-- WORK INSTRUCTIONS --
From the records below, copy out exactly the lines from the one containing "this machine. -/" to the one containing "is quiet. -/", both included. Add nothing else.

-- DATA FOR REVIEW --

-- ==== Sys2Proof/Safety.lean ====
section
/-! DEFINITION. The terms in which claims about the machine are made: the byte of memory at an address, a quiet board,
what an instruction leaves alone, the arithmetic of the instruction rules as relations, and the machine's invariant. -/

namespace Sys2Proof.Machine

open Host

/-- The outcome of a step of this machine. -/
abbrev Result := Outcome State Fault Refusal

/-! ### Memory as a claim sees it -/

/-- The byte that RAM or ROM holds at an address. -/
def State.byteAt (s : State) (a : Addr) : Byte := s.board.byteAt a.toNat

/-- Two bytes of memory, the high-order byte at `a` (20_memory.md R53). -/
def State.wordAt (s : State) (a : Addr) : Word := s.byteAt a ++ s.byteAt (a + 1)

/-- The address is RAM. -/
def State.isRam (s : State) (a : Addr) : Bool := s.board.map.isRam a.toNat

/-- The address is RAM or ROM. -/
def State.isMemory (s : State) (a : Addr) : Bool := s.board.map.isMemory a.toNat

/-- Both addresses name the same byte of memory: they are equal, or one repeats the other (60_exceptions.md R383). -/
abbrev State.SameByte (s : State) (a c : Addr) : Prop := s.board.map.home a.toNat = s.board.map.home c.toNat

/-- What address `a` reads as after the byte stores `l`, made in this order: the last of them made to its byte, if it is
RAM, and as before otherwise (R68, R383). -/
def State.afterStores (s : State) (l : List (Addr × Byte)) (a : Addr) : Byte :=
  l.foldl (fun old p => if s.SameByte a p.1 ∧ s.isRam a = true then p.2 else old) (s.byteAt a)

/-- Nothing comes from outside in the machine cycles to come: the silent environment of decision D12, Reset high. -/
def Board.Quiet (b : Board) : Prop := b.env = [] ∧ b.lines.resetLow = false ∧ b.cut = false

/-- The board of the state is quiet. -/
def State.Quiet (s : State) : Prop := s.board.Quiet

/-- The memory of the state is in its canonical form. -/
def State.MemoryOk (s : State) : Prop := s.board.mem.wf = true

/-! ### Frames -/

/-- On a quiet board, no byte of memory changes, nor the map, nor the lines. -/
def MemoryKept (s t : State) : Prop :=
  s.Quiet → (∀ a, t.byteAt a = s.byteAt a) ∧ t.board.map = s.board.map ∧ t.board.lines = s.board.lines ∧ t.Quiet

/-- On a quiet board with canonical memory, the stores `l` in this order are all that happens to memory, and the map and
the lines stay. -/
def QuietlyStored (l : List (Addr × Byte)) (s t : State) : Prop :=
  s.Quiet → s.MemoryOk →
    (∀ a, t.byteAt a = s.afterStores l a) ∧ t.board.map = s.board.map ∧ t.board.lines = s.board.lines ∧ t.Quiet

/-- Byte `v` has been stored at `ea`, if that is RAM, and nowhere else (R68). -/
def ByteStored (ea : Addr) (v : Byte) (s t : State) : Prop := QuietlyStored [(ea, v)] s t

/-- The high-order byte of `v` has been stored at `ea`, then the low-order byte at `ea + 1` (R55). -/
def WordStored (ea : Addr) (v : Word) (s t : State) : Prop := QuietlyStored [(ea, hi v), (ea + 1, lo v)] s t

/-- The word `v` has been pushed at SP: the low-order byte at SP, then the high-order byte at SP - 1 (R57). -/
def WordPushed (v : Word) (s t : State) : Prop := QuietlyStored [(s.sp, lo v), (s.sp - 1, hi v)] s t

-- YOUR RESPONSE --
/-- The outcome of a step of this machine. -/
abbrev Result := Outcome State Fault Refusal

/-! ### Memory as a claim sees it -/

/-- The byte that RAM or ROM holds at an address. -/
def State.byteAt (s : State) (a : Addr) : Byte := s.board.byteAt a.toNat

/-- Two bytes of memory, the high-order byte at `a` (20_memory.md R53). -/
def State.wordAt (s : State) (a : Addr) : Word := s.byteAt a ++ s.byteAt (a + 1)

/-- The address is RAM. -/
def State.isRam (s : State) (a : Addr) : Bool := s.board.map.isRam a.toNat

/-- The address is RAM or ROM. -/
def State.isMemory (s : State) (a : Addr) : Bool := s.board.map.isMemory a.toNat

/-- Both addresses name the same byte of memory: they are equal, or one repeats the other (60_exceptions.md R383). -/
abbrev State.SameByte (s : State) (a c : Addr) : Prop := s.board.map.home a.toNat = s.board.map.home c.toNat

/-- What address `a` reads as after the byte stores `l`, made in this order: the last of them made to its byte, if it is
RAM, and as before otherwise (R68, R383). -/
def State.afterStores (s : State) (l : List (Addr × Byte)) (a : Addr) : Byte :=
  l.foldl (fun old p => if s.SameByte a p.1 ∧ s.isRam a = true then p.2 else old) (s.byteAt a)

/-- Nothing comes from outside in the machine cycles to come: the silent environment of decision D12, Reset high. -/
def Board.Quiet (b : Board) : Prop := b.env = [] ∧ b.lines.resetLow = false ∧ b.cut = false

/-- The board of the state is quiet. -/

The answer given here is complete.